Può capitarci di avvertire una tale separazione: forse per motivi contingenti di difficoltà, di malattia, di crisi… forse per il rifiuto da parte del nostro popolo o forse proprio per la durezza dell’oggi.

«Io non aspetterò. Voglio vivere il momento presente colmandolo di amore»[3], decise Van Thuan; decisione maturata nel profondo di una crisi di identità pastorale, che però mostra una forza evangelizzatrice, capace di trasformare la vita del sacerdote e di coloro che lo circondano. L’amore che egli avrebbe voluto dimostrare alla gente della sua diocesi si riversò sugli altri detenuti e sugli stessi carcerieri, trasformando la prigione in comunità, in piccola Chiesa.

È il nostro compito, è la nostra speranza, è il modo in cui siamo chiamati a vivere il munus regale in obbedienza alla volontà e alla novità di Dio: non cercare la comunità che avevamo immaginato, non desiderare un luogo ideale, ma trasformare ogni luogo in comunità da condurre, in Chiesa. Da sacerdoti, possiamo sempre farlo! Da sacerdote, posso capire che «tutti sono il popolo di Dio a me affidato!»[4].

 

Essere Parola: il munus profetico

Per dare oggi speranza a questo nostro popolo, noi sacerdoti dobbiamo «essere Parola»[5].

Privato di tutto, Van Thuan appuntava in stralci di fogli i versetti biblici che poteva ricordare a memoria, cercando di vivere la Parola per comunicarla.
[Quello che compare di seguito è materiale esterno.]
-- ==== Sys2Proof/Machine/Capstan.lean ====
section
/-! DEFINITION. The capstan: dispatch of each collective, signatures, data and its reduction order, acknowledgements, the
norm contribution, the verdict, timeouts (R247, R248, R303, R336 to R345, R352). -/

set_option Elab.async false

namespace Sys2Proof.Machine

open Sys2Proof

/-! ### Which element goes where (R341) -/

/-- Block and half of element e in each dimension of a piece [lo, lo + size) that the dimensions cut in turn: a block has
q = ceil(size ÷ (128 × n)) × 128 elements, its first half the first q ÷ 2. -/
def cutBlocks : List Nat → Nat → Nat → List (Nat × Bool)
  | [], _, _ => []
  | n :: ns, size, e =>
    let q := ceilDiv size (128 * n) * 128
    let b := e / q
    (b, e - b * q < q / 2) :: cutBlocks ns (min q (size - b * q)) (e - b * q)

/-- Block and half of element e in each dimension: REDUCE_SCATTER's blocks have COUNT elements each, block r for rank r. -/
def ccBlocks (s : State) (d : BitVec 512) (e : Nat) : List (Nat × Bool) :=
  if ccOp d = cxReduceScatter then
    let q := ceilDiv (ccCount d) 128 * 128
    (digits (ccDims s d) (e / ccCount d)).map (fun b => (b, decide (e % ccCount d < q / 2)))
  else if ccOp d = cxVerdict then ((digits (ccDims s d).reverse e).reverse).map (fun b => (b, true))
  else cutBlocks (ccDims s d) (ccCount d) e

/-- Elements that a member's sends run over. -/
def ccElems (s : State) (d : BitVec 512) : Nat :=
  if ccOp d = cxReduceScatter then axisSize s (ccAxis d) * ccCount d
  else if ccOp d = cxVerdict then (ccDims s d).foldl (· * ·) 1 else ccCount d

/-- The first k dimensions agree with the blocks. -/
def agrees (me : List Nat) (bc : List (Nat × Bool)) (k : Nat) : Bool :=
  (List.range k).all (fun j => me.getD j 0 = (bc.getD j (0, false)).1)

/-- The neighbour in a ring of n, by increasing rank for a first half and by decreasing rank for a second half. -/
def ringNext (n me : Nat) (first : Bool) : Nat := if first then (me + 1) % n else (me + n - 1) % n

/-- Where the member at `me` sends element e on its way to be reduced: in each dimension, unless it holds the block's end. -/
def reduceDests (dims me : List Nat) (bc : List (Nat × Bool)) : List (Nat × Nat) :=
  (List.range dims.length).filterMap (fun k =>
    let n := dims.getD k 1
    let b := bc.getD k (0, false)
    if agrees me bc k && 1 < n && me.getD k 0 != b.1 then some (k, ringNext n (me.getD k 0) b.2) else none)

/-- The dimension through which the member at `me` learns element e in the gather: the first in which it is not the
owner's; none for the owner itself. -/
def learnsBy (dims me : List Nat) (bc : List (Nat × Bool)) : Nat :=
  ((List.range dims.length).find? (fun k => me.getD k 0 != (bc.getD k (0, false)).1)).getD dims.length

/-- Where the member at `me` sends element e in the gather: to every other member along each dimension below the one
through which it learned the element, the last dimension first (R341: the gather runs in the reverse order). -/
def gatherDests (dims me : List Nat) (bc : List (Nat × Bool)) : List (Nat × Nat) :=
  ((List.range (learnsBy dims me bc)).reverse).flatMap (fun k =>
    ((List.range (dims.getD k 1)).filter (fun c => c != me.getD k 0)).map (fun c => (k, c)))

/-- Every place to which the member at `me` sends element e. -/
def ccDests (s : State) (d : BitVec 512) (me : List Nat) (e : Nat) : List (Nat × Nat) :=
  let dims := ccDims s d
  let r := me.getD 0 0
  let others := ((List.range (dims.getD 0 1)).filter (fun c => c != r)).map (fun c => (0, c))
  match ccOp d with
  | 0 => let bc := ccBlocks s d e; reduceDests dims me bc ++ gatherDests dims me bc
  | 1 => reduceDests dims me (ccBlocks s d e)
  | 2 => others
  | 3 => others
  | 4 => if r = axisRank s (ccAxis d) then [(0, ccPeer d)] else []
  | 5 => if r = ccPeer d then [(0, axisRank s (ccAxis d))] else []
  | 7 => gatherDests dims me (ccBlocks s d e)
  | 8 => if r = ccPeer d then [] else [(0, ccPeer d)]
  | 9 => if r = ccPeer d then others else []
  | _ => []

/-- Elements that this member is sent, by peer (dimension and coordinate). -/
def ccIncoming (s : State) (d : BitVec 512) : List ((Nat × Nat) × Nat) :=
  let me := ccOwn s d
  (ccPeers s d).map (fun p =>
    let u := me.set p.1 p.2
    (p, ((List.range (ccElems s d)).map (fun e =>
      ((ccDests s d u e).filter (fun q => q = (p.1, me.getD p.1 0))).length)).sum))

/-- Peers to which this member sends. -/
def ccOutgoing (s : State) (d : BitVec 512) : List (Nat × Nat) :=
  ((List.range (ccElems s d)).flatMap (ccDests s d (ccOwn s d))).dedup

/-! ### Data frames -/

/-- One element on its way to a peer: dimension and coordinate, step, element index, the element and its size in bytes,
and the blocks it belongs to (a frame holds elements of one block). -/
structure CollTx where
  dim : Nat
  coord : Nat
  step : Nat
  e : Nat
  x : CollElem
  size : Nat
  key : List (Nat × Bool)
deriving DecidableEq, Repr

/-- TAG's step byte: 1 to 255, cyclically; 0 is a SEND's. -/
def stepByte (i : Nat) : Nat := 1 + (i - 1) % 255

/-- Two elements may follow one another in a frame. -/
def follows (a b : CollTx) : Bool := a.dim = b.dim && a.coord = b.coord && a.step = b.step && a.size = b.size && a.key = b.key && b.e = a.e + 1

/-- Elements cut into frames of at most 256 B. -/
def cutFrames : List CollTx → List (List CollTx)
  | [] => []
  | x :: xs =>
    match cutFrames xs with
    | (y :: g) :: gs => if follows x y && (g.length + 2) * x.size ≤ 256 then (x :: y :: g) :: gs else [x] :: (y :: g) :: gs
    | gs => [x] :: gs

/-- The payload of a group, filled with zeros to 32 B, and its chafe mask (R342). -/
def groupPayload (g : List CollTx) : List Byte × Nat :=
  let raw := g.flatMap (fun x => bytesOf x.size x.x.bits)
  let size := (g.head?.map CollTx.size).getD 1
  let mask := ((List.range 8).filter (fun j => (g.zipIdx).any (fun p =>
    p.1.x.chafed && p.2 * size < 32 * (j + 1) && 32 * j < (p.2 + 1) * size))).foldl (fun m j => m + 2 ^ j) 0
  (fitBytes (ceilDiv raw.length 32 * 32) raw, mask)

/-- A COLL frame for a group. -/
def dataFrame (s : State) (o : OpEnt) (g : List CollTx) : Option (Nat × Frame) :=
  g.head?.map (fun x =>
    let a := ccAxisOf o.desc x.dim
    let dev := ccDev s o.desc x.dim x.coord
    let p := groupPayload g
    (dev, mkFrame s ftColl (BitVec.ofNat 4 (2 + a)) 0 dev (BitVec.ofNat 32 (ccNum o a + x.step * 2 ^ 24)) (BitVec.ofNat 64 x.e)
      (BitVec.ofNat 32 p.2) p.1))

/-- Elements sent: at once to a member that has returned CLEAR, else kept until it does (R339). -/
def sendElems (s : State) (n : Nat) (o : OpEnt) (xs : List CollTx) : State :=
  let frames := (cutFrames xs).filterMap (dataFrame s o)
  let go := frames.filter (fun p => !o.coll.clearWait.contains p.1)
  let keep := (frames.filter (fun p => o.coll.clearWait.contains p.1)).map Prod.snd
  let bytes := (go.map (fun p => p.2.payload.length)).sum
  let c := { o.coll with txWait := o.coll.txWait ++ keep, bytesTx := o.coll.bytesTx + bytes }
  (go.map Prod.snd).foldl sendFrame (opSet s n { o with coll := c })

/-! ### The reduction (R341, R342) -/

/-- An element of the input as a partial value in the wire format. -/
def toWire (d : BitVec 512) (x : CollElem) : CollElem :=
  if ccWireFmt d = ccFmt d then x else { x with bits := (encodeElem (ccWireFmt d) (decodeElem (ccFmt d) x.bits)).1 }

/-- `red` of R341: one rounding to the wire format; I32 SUM wraps. -/
def redElem (d : BitVec 512) (acc x : CollElem) : CollElem × Byte :=
  let f := ccWireFmt d
  let chafed := acc.chafed || x.chafed
  let a := decodeElem f acc.bits
  let b := decodeElem f x.bits
  if f = .i32 then
    (match ccRedop d with
    | 0 => ({ bits := (acc.bits + x.bits) % 2 ^ 32, chafed := chafed }, 0)
    | 1 => ({ bits := if fLt a b then x.bits else acc.bits, chafed := chafed }, 0)
    | _ => ({ bits := if fLt b a then x.bits else acc.bits, chafed := chafed }, 0))
  else if ccRedop d = 0 then
    let r := fAdd a b
    let e := encodeElem f r.1
    ({ bits := e.1, chafed := chafed }, consumed [a, b] ||| r.2 ||| e.2)
  else
    let r := opPick (ccRedop d = 1) (toW32 a).1 (toW32 b).1
    let e := encodeElem f (w32Val r.1)
    ({ bits := e.1, chafed := chafed }, r.2 ||| e.2)

/-- The operation's progress while elements are worked on: its entry and the elements it sends. -/
structure CollAcc where
  o : OpEnt
  tx : List CollTx
deriving DecidableEq, Repr

/-- Where a final element of a reduction lies in OUT. -/
def outIndex (s : State) (d : BitVec 512) (e : Nat) : Nat :=
  if ccOp d = cxReduceScatter then e - axisRank s (ccAxis d) * ccCount d else e

def collSetOut (o : OpEnt) (i : Nat) (x : CollElem) : OpEnt :=
  { o with coll := { o.coll with out := mapUpd o.coll.out i (some x) } }

/-- Step numbers before dimension k of a reduction. -/
def stepsBefore (dims : List Nat) (k : Nat) : Nat := ((dims.take k).map (fun n => n - 1)).sum

/-- Element e becomes known in its final form at this member: it goes to OUT and on in the gather. -/
def learnElem (s : State) (e : Nat) (x : CollElem) (a : CollAcc) : CollAcc :=
  let d := a.o.desc
  let dims := ccDims s d
  let me := ccOwn s d
  let bc := ccBlocks s d e
  let size := if ccOp d = cxVerdict then 8 else fmtBytes (ccFmt d)
  let dests := if ccOp d = cxReduceScatter then [] else gatherDests dims me bc
  { o := collSetOut a.o (outIndex s d e) x,
    tx := a.tx ++ dests.map (fun q =>
      { dim := q.1, coord := q.2, step := stepByte (stepsBefore dims dims.length + 1 + q.1), e := e, x := x, size := size,
        key := bc.take (q.1 + 1) }) }

/-- The partial value v of element e enters dimension k at this member: it starts on its way when this member begins the
block's ring, waits for the ring otherwise, and is final after the last dimension (R341). -/
def enterDim (s : State) (e : Nat) : Nat → Nat → CollElem → CollAcc → CollAcc
  | 0, _, _, a => a
  | fuel + 1, k, v, a =>
    let d := a.o.desc
    let dims := ccDims s d
    let me := ccOwn s d
    let bc := ccBlocks s d e
    if dims.length ≤ k then
      let r := encodeElem (ccFmt d) (decodeElem (ccWireFmt d) v.bits)
      let x : CollElem := if ccFmt d = .i32 then v else { v with bits := r.1 }
      learnElem s e x { a with o := opFlags a.o (if ccFmt d = .i32 then 0 else r.2) }
    else
      let n := dims.getD k 1
      let b := bc.getD k (0, false)
      if n ≤ 1 then enterDim s e fuel (k + 1) v a
      else if me.getD k 0 = ringNext n b.1 b.2 then
        { a with tx := a.tx ++ [{ dim := k, coord := ringNext n (me.getD k 0) b.2, step := stepByte (stepsBefore dims k + 1), e := e,
                                  x := v, size := fmtBytes (ccWireFmt d), key := bc.take (k + 1) }] }
      else { a with o := { a.o with coll := { a.o.coll with part := mapUpd a.o.coll.part (4 * e + k) (some v) } } }

/-- A partial value of element e arrives along dimension k: it is combined with this member's own and goes on. -/
def reduceElem (s : State) (k e : Nat) (acc : CollElem) (a : CollAcc) : CollAcc :=
  match mapFind a.o.coll.part (4 * e + k) with
  | none => a
  | some own =>
    let d := a.o.desc
    let dims := ccDims s d
    let me := ccOwn s d
    let n := dims.getD k 1
    let bc := ccBlocks s d e
    let b := bc.getD k (0, false)
    let r := redElem d acc own
    let o1 := { opFlags a.o r.2 with coll := { a.o.coll with part := mapUpd a.o.coll.part (4 * e + k) none } }
    let m := me.getD k 0
    if m = b.1 then enterDim s e (dims.length + 1) (k + 1) r.1 { a with o := o1 }
    else
      let i := if b.2 then (m + n - b.1) % n else (b.1 + n - m) % n
      { o := o1,
        tx := a.tx ++ [{ dim := k, coord := ringNext n m b.2, step := stepByte (stepsBefore dims k + i), e := e, x := r.1,
                         size := fmtBytes (ccWireFmt d), key := bc.take (k + 1) }] }

/-! ### The member's own part -/

/-- An element of a number of bytes at a place. -/
def inElem (s : State) (n : Nat) (d : BitVec 512) (i : Nat) : CollElem :=
  let r := placeNat s (lineStrand s n) (lineAcct s n) ((ccInPlace d).plus (i * ccInSize d)) (ccInSize d)
  { bits := r.1, chafed := r.2 }

/-- The contribution of a VERDICT, with ABORT as its account had it at dispatch (R343); `n3` holds that bit. -/
def verdictWord (o : OpEnt) (x : CollElem) : CollElem := { x with bits := withBits x.bits 40 1 o.n3 }

/-- Elements sent in one step to a peer's rank: step s goes to rank (r + s) mod n (R341). -/
def txTo (s : State) (d : BitVec 512) (c e : Nat) (x : CollElem) : CollTx :=
  let n := axisSize s (ccAxis d)
  let me := (ccOwn s d).getD 0 0
  { dim := 0, coord := c, step := if ccPair d then 0 else stepByte ((c + n - me) % n), e := e, x := x, size := fmtBytes (ccFmt d), key := [] }

/-- The member's own input worked into the exchange. -/
def ownPart (s : State) (o : OpEnt) : CollAcc :=
  let d := o.desc
  let xs := o.coll.input
  let count := ccCount d
  let me := (ccOwn s d).getD 0 0
  let each (f : Nat → CollElem → CollAcc → CollAcc) : CollAcc := (xs.zipIdx).foldl (fun a p => f p.2 p.1 a) { o := o, tx := [] }
  let peers := (List.range (axisSize s (ccAxis d) - 1)).map (fun i => (me + 1 + i) % axisSize s (ccAxis d))
  let toAll (off : Nat) : List CollTx := peers.flatMap (fun c => ((xs.drop off).take count).zipIdx.map (fun p => txTo s d c p.2 p.1))
  match ccOp d with
  | 0 => each (fun e x a => enterDim s e ((ccDims s d).length + 1) 0 (toWire d x) a)
  | 1 => each (fun e x a => enterDim s e ((ccDims s d).length + 1) 0 (toWire d x) a)
  | 2 =>
    let o1 := (xs.zipIdx).foldl (fun t p => collSetOut t (me * count + p.2) p.1) o
    { o := o1, tx := toAll 0 }
  | 3 =>
    let o1 := (((xs.drop (me * count)).take count).zipIdx).foldl (fun t p => collSetOut t (me * count + p.2) p.1) o
    { o := o1, tx := peers.flatMap (fun c => ((xs.drop (c * count)).take count).zipIdx.map (fun p => txTo s d c p.2 p.1)) }
  | 4 => { o := o, tx := (xs.zipIdx).map (fun p => txTo s d (ccPeer d) p.2 p.1) }
  | 7 => (xs.head?.map (fun x => learnElem s (ccIndex s d (ccOwn s d)) (verdictWord o x) { o := o, tx := [] })).getD { o := o, tx := [] }
  | 8 =>
    if me = ccPeer d then { o := (xs.zipIdx).foldl (fun t p => collSetOut t (me * count + p.2) p.1) o, tx := [] }
    else { o := o, tx := (xs.zipIdx).map (fun p => txTo s d (ccPeer d) p.2 p.1) }
  | 9 =>
    if me = ccPeer d then { o := (xs.zipIdx).foldl (fun t p => collSetOut t p.2 p.1) o, tx := toAll 0 } else { o := o, tx := [] }
  | _ => { o := o, tx := [] }

/-- The input may be read now: every block in kern or the mantle, or refused its demand move (R174). -/
def ccReadable (s : State) (n : Nat) (o : OpEnt) : Bool :=
  (ccReads s o.desc).all (fun p => readReady s (lineAcct s n) o (fun t => t = .host) p.1 p.2)
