-- ==== Sys2Proof/Machine/Boot.lean ====
section
/-! DEFINITION. Boot: slot selection, the boot belay, the boot phases, the boot log, safe mode, firmware update (R23, R37, R329,
R368, R374, R380 to R385). -/

set_option Elab.async false

namespace Sys2Proof.Machine

open Sys2Proof

/-! ### The boot log (R384) -/

def logBase : Nat := 0x4000000
def logRecords : Nat := 524288

/-- A flash range erased: its bytes read 0xFF. -/
def eraseFlash (s : State) (lo n : Nat) : State :=
  { s with flash := s.flash.filter (fun p => p.1 < lo || lo + n ≤ p.1) }

-- Log codes.
def logBootDone : Nat := 0x0001
def logBelayFail : Nat := 0x0061
def logSlotBad : Nat := 0x0062
def logForced : Nat := 0x0100
def logPersonality : Nat := 0x0101
def logRetrained : Nat := 0x0102
def logTraining : Nat := 0x0200
def logSafe : Nat := 0x0300

/-- A log record, the next 64 KiB sector erased before it is written into. -/
def logWrite (s : State) (code slot d0 d1 : Nat) : State :=
  let i := s.boot.logNext
  let s1 := if i % 2048 = 0 then eraseFlash s (logBase + 32 * i) 65536 else s
  let bs := bytesOf 4 s.boot.count.toNat ++ bytesOf 2 code ++ bytesOf 1 slot ++ bytesOf 1 0 ++ bytesOf 8 s.tb.now.toNat ++
    bytesOf 8 d0 ++ bytesOf 8 d1
  { s1 with
    flash := (bs.zipIdx).foldl (fun m p => mapSet 0xFF m (logBase + 32 * i + p.2) p.1) s1.flash
    boot := { s1.boot with logNext := (i + 1) % logRecords } }

/-- SLOT of a log record: 0xFF for none. -/
def logSlot (s : State) : Nat := if s.boot.slot < 2 then s.boot.slot else 0xFF

/-- BOOT_STATUS. -/
def bootStatus (s : State) : Nat :=
  let b := s.boot
  let bit (x : Bool) (k : Nat) : Nat := if x then 2 ^ k else 0
  b.phase + bit (b.slot = 1) 4 + bit b.safe 5 + bit b.fallback 6 + bit b.forcedEn 7 + bit b.trainRetry 8

/-! ### Pools and the active state at boot -/

/-- Every tier's frames free, split into reserve and general pool (R165). -/
def freshPools (s : State) : State :=
  [Tier.kern, Tier.mantle, Tier.host].foldl (fun t k =>
    poolSet t k { TierSt.reset with general := frameCount t k - reserveSize t k, reserve := reserveSize t k }) s

/-- A configuration becomes the active state and the coil of a module in which no unit is active; the epoch is 0 (R381). Eye
buffers and hitches read zero (R78, R277). -/
def applyBoot (s : State) (m : SMap W32) : State :=
  let s0 := { s with
    cfg := Config.reset
    tiers := Tiers.reset
    lines := []
    hitches := []
    mem := { s.mem with eye := [], eyeChafed := [] } }
  let s1 := applySnapshot (freshPools s0) m
  { s1 with cfg := { s1.cfg with coil := m, writes := 0 }, belay := Belay.reset }

/-! ### Safe mode (R385) -/

/-- The fixed ROM configuration: image defaults, LIMIT_W 1,200. -/
def safeAct : SMap W32 := cwSet [] 0x1800000 (BitVec.ofNat 32 (750 * 2 ^ 16 + 1200))

-- Reasons in the log.
def safeNoSlot : Nat := 1
def safeForced : Nat := 2
def safeTraining : Nat := 3

/-- Safe mode entered: FORCE_SAFE cleared, device ID and PERSONALITY 0, the ROM configuration active. -/
def enterSafe (s : State) (reason : Nat) : State :=
  if s.boot.safe then s
  else
    let s1 := logWrite s logSafe 0xFF reason 0
    let b := { s1.boot with safe := true, forceSafe := false, devId := 0, idFromPins := false, personality := 0, style := 0 }
    applyBoot { s1 with boot := b, net := { Net.reset with links := wiresOf s1 } } safeAct

/-! ### Slots (R380, R381, R383) -/

/-- A slot examined: its CAUSE of checks 1 to 9 and its header fields; a slot without a header reads zero (DEDUCED). -/
def examine (s : State) (k modId : Nat) : State :=
  let c := imageCause s k modId
  let info : SlotInfo :=
    if c = 1 then { SlotInfo.reset with cause := 1 }
    else
      { generation := BitVec.ofNat 32 (imgGeneration s k), cause := BitVec.ofNat 8 c, svn := BitVec.ofNat 16 (imgSvn s k),
        keySlot := BitVec.ofNat 2 ((keySlotOf s k).getD 0) }
  let s1 := { s with boot := { s.boot with slots := s.boot.slots.set k info } }
  if c = 0 then s1 else logWrite s1 logSlotBad k c info.generation.toNat

def slotInfo (s : State) (k : Nat) : SlotInfo := s.boot.slots.getD k SlotInfo.reset

/-- The slots that pass checks 1 and 2, newest first; A first on equal generations. -/
def slotOrder (s : State) : List Nat :=
  let both := if (slotInfo s 0).generation.toNat < (slotInfo s 1).generation.toNat then [1, 0] else [0, 1]
  both.filter (fun k => (slotInfo s k).cause != 1 && (slotInfo s k).cause != 2)

/-- PERSONALITY of a slot's HOST_PORT section once its CRC passes, loaded as 1 for 2 on a part without CXL.mem (R368, R383). -/
def slotPersonality (s : State) (k : Nat) : Option Nat :=
  (imgSection s k secHostPort).bind (fun x =>
    let bs := secBytes s k x
    if (crc32c bs).toNat = x.crc then (leadOf 2 bs).map (fun v => if v = 2 && !capBit s 4 then 1 else v) else none)

/-- Bits of CFG_UNIT_EN that R23 forces to 0. -/
def forcedBits (s : State) (m : SMap W32) : List Nat := (List.range 7).filter (fun b => (flUnitEn.get m 0).testBit b && !capBit s b)

/-- The boot belay of a slot that passed checks 1 to 9: forced enable bits and PERSONALITY logged, then the whole-state check
(R23, R368, R381). The flag says that it was applied. -/
def bootBelay (s : State) (k modId : Nat) : State × Bool :=
  match imageConf s k modId with
  | none => (s, false)
  | some c =>
    let forced := forcedBits s c.act
    let m := cwSet c.act 0x14 (forced.foldl (fun w b => w &&& ~~~(BitVec.ofNat 32 (2 ^ b))) (cwGet c.act 0x14))
    let lower := c.personality = 2 && !capBit s 4
    let s1 := forced.foldl (fun t b => logWrite t logForced k b 1) s
    let s2 := if lower then logWrite s1 logPersonality k 0 0 else s1
    let b := { s2.boot with
      slot := k
      devId := BitVec.ofNat 14 c.devId
      idFromPins := c.fromPins
      style := c.style
      personality := if lower then 1 else c.personality
      forcedEn := !forced.isEmpty }
    match coilCheck { s2 with boot := b } m with
    | some off =>
      let info := slotInfo s2 k
      (logWrite { s2 with boot := { s2.boot with slots := s2.boot.slots.set k { info with cause := 10 } } } logBelayFail k off
        info.generation.toNat, false)
    | none => (applyBoot { s2 with boot := b } m, true)

/-- The first slot of an order that boots; none leads to safe mode. -/
def tryBoot (modId first : Nat) : List Nat → State → State
  | [], s => enterSafe s safeNoSlot
  | k :: ks, s =>
    if (slotInfo s k).cause != 0 then tryBoot modId first ks s
    else
      let r := bootBelay s k modId
      if r.2 then
        let s1 := { r.1 with boot := { r.1.boot with fallback := k != first } }
        match slotPersonality s1 first with
        | some p => if k != first && p != s1.boot.personality then logWrite s1 logRetrained k p s1.boot.personality else s1
        | none => s1
      else tryBoot modId first ks r.1

/-! ### The phases (R382) -/

/-- PERST_N has risen: the timebase reads zero when it is the first rise since power-up, and REFCLK is good again (R37, R434). -/
def risen (s : State) (modId : BitVec 5) : State :=
  { s with
    pins := { s.pins with perstN := true, modId := modId, refclkOk := true }
    power := { s.power with perstLowAt := none, perstActed := false }
    tb := if s.tb.running then { s.tb with holdover := false } else { Timebase.reset with running := true }
    boot := { s.boot with modId := modId, count := s.boot.count + 1 } }

/-- Phases 1 to 3: both slots read and checked, one applied, or safe mode entered. -/
def bootSlots (s : State) (modId : Nat) : State :=
  if s.boot.forceSafe then
    let skipped := { SlotInfo.reset with cause := 0xFF }
    enterSafe { s with boot := { s.boot with slots := [skipped, skipped] } } safeForced
  else
    let s1 := examine (examine s 0 modId) 1 modId
    tryBoot modId ((slotOrder s1).headD 0) (slotOrder s1) s1

/-- The module has a configuration: the KERN phase begins. -/
def kernPhase (s : State) : State := { s with boot := { s.boot with phase := 4 } }

/-- Phases 1 to 3, up to KERN. -/
def bootPhases (s : State) (modId : BitVec 5) : State := kernPhase (bootSlots s modId.toNat)

/-- PERST_N rises. A low pulse that did not last changes nothing (R435); otherwise the module boots up to KERN. -/
def execBootStart (modId : BitVec 5) (s : State) : Out :=
  if s.pins.perstN || !s.power.rails then .next s
  else if !s.power.perstActed then
    .next { s with pins := { s.pins with perstN := true }, power := { s.power with perstLowAt := none } }
  else .next (bootPhases (risen s modId) modId)

/-- KIND × 256 + STACK of a stack, and whether it is fitted in a tier. -/
def stackCode : Stack → Nat
  | .kern k => k.val
  | .mantle m => 256 + m.val

def stackIn (v : Variant) (t : Tier) : Stack → Bool
  | .kern _ => t = .kern
  | .mantle m => t = .mantle && m.val < mantleCount v

/-- The LINKS phase begins after MANTLE; in safe mode the boot ends instead. -/
def afterMantle (s : State) : State :=
  if s.boot.safe then { s with boot := { s.boot with phase := 8 } }
  else { s with boot := { s.boot with phase := 6, linksAt := s.clk } }

/-- Training of a tier's stacks ends: the stacks that failed once were retrained in full; one that failed twice leaves its tier
unreachable and enters safe mode (R382, R385). -/
def execStackTrainingDone (tier : Tier) (failedOnce failedTwice : List Stack) (s : State) : Out :=
  let phase := match tier with
    | .kern => 4
    | .mantle => 5
    | .host => 0
  if s.boot.phase != phase || !lanesLive s then .next s
  else
    let twice := failedTwice.filter (stackIn s.fuses.variant tier)
    let once := (failedOnce.filter (stackIn s.fuses.variant tier)).filter (fun x => !twice.contains x)
    let s1 := once.foldl (fun t x => logWrite t logTraining (logSlot t) (stackCode x) 1) s
    let s2 := twice.foldl (fun t x =>
      logWrite (logWrite t logTraining (logSlot t) (stackCode x) 1) logTraining (logSlot t) (stackCode x) 2) s1
    let b := { s2.boot with
      trainRetry := s2.boot.trainRetry || !(once ++ twice).isEmpty
      kernLost := s2.boot.kernLost || (tier = .kern && !twice.isEmpty)
      mantleLost := s2.boot.mantleLost || (tier = .mantle && !twice.isEmpty) }
    let s3 := { s2 with boot := b }
    let s4 := if twice.isEmpty then s3 else enterSafe s3 safeTraining
    .next (if tier = .kern then { s4 with boot := { s4.boot with phase := 5 } } else afterMantle s4)

/-- Every enabled link is UP or MISWIRE. -/
def linksSettled (s : State) : Bool :=
  (List.range 24).all (fun k => !linkOn s k || (linkGet s k).state = .up || (linkGet s k).state = .miswire)

/-- The LINKS phase ends when every enabled link is UP or MISWIRE, or 600 ms after it began: the module is READY and lines begin
taking (R382). -/
def execLinksPhaseEnd (s : State) : Out :=
  if s.boot.phase != 6 || !lanesLive s || !(linksSettled s || s.boot.linksAt + 600000000 ≤ s.clk) then .next s
  else
    let s1 := { s with boot := { s.boot with phase := 7 } }
    .next (noteAll (logWrite s1 logBootDone (logSlot s1) (slotInfo s1 s1.boot.slot).generation.toNat (bootStatus s1)))

/-! ### Firmware update (R374) -/

/-- The slot that a firmware update writes: the one not booted; with none booted, either (a free value). -/
def updateSlot (s : State) : Nat :=
  if s.boot.slot = 0 then 1 else if s.boot.slot = 1 then 0 else (Config.freeWord s.free).toNat % 2

/-- A PLDM firmware update writes an image into the slot not booted, which is erased first. -/
def execPldmFirmwareUpdate (image : List Byte) (s : State) : Out :=
  if !s.power.standby || 0x2000000 < image.length then .next s
  else
    let b := slotBase (updateSlot s)
    let new := ((image.zipIdx).filter (fun p => p.1 != 0xFF)).map (fun p => (b + p.2, p.1))
    .next { drawn s with flash := s.flash.filter (fun p => p.1 < b) ++ new ++ s.flash.filter (fun p => b + 0x2000000 ≤ p.1) }

end Sys2Proof.Machine
end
È lo stesso zelo che deve muovere la predicazione, la catechesi, le omelie… le nostre relazioni con i militari, i giovani, coloro che hanno responsabilità di comando. Custodire la Parola, inciderla nella mente e nel cuore, donarla perché doni vita: con una vita – la nostra – che sia trasparente della luce della Parola.

Sì! Essere Parola è vivere appieno il munus profetico.

Se immaginassimo di perdere un giorno anche noi le Scritture, potremmo meglio avvertire la fame e la sete «di ogni parola che esce dalla bocca di Dio» e sentire quanto sia necessario offrirla con una vita trasformata da Cristo e in Cristo, per portare veramente speranza.

 

In Cristo per il popolo: il munus sacerdotale

Si inserisce qui il Mistero del munus sacerdotale, operante nei sacramenti, anzitutto nell’Eucaristia. Celebrare l’Eucaristia è essere in Cristo per il popolo.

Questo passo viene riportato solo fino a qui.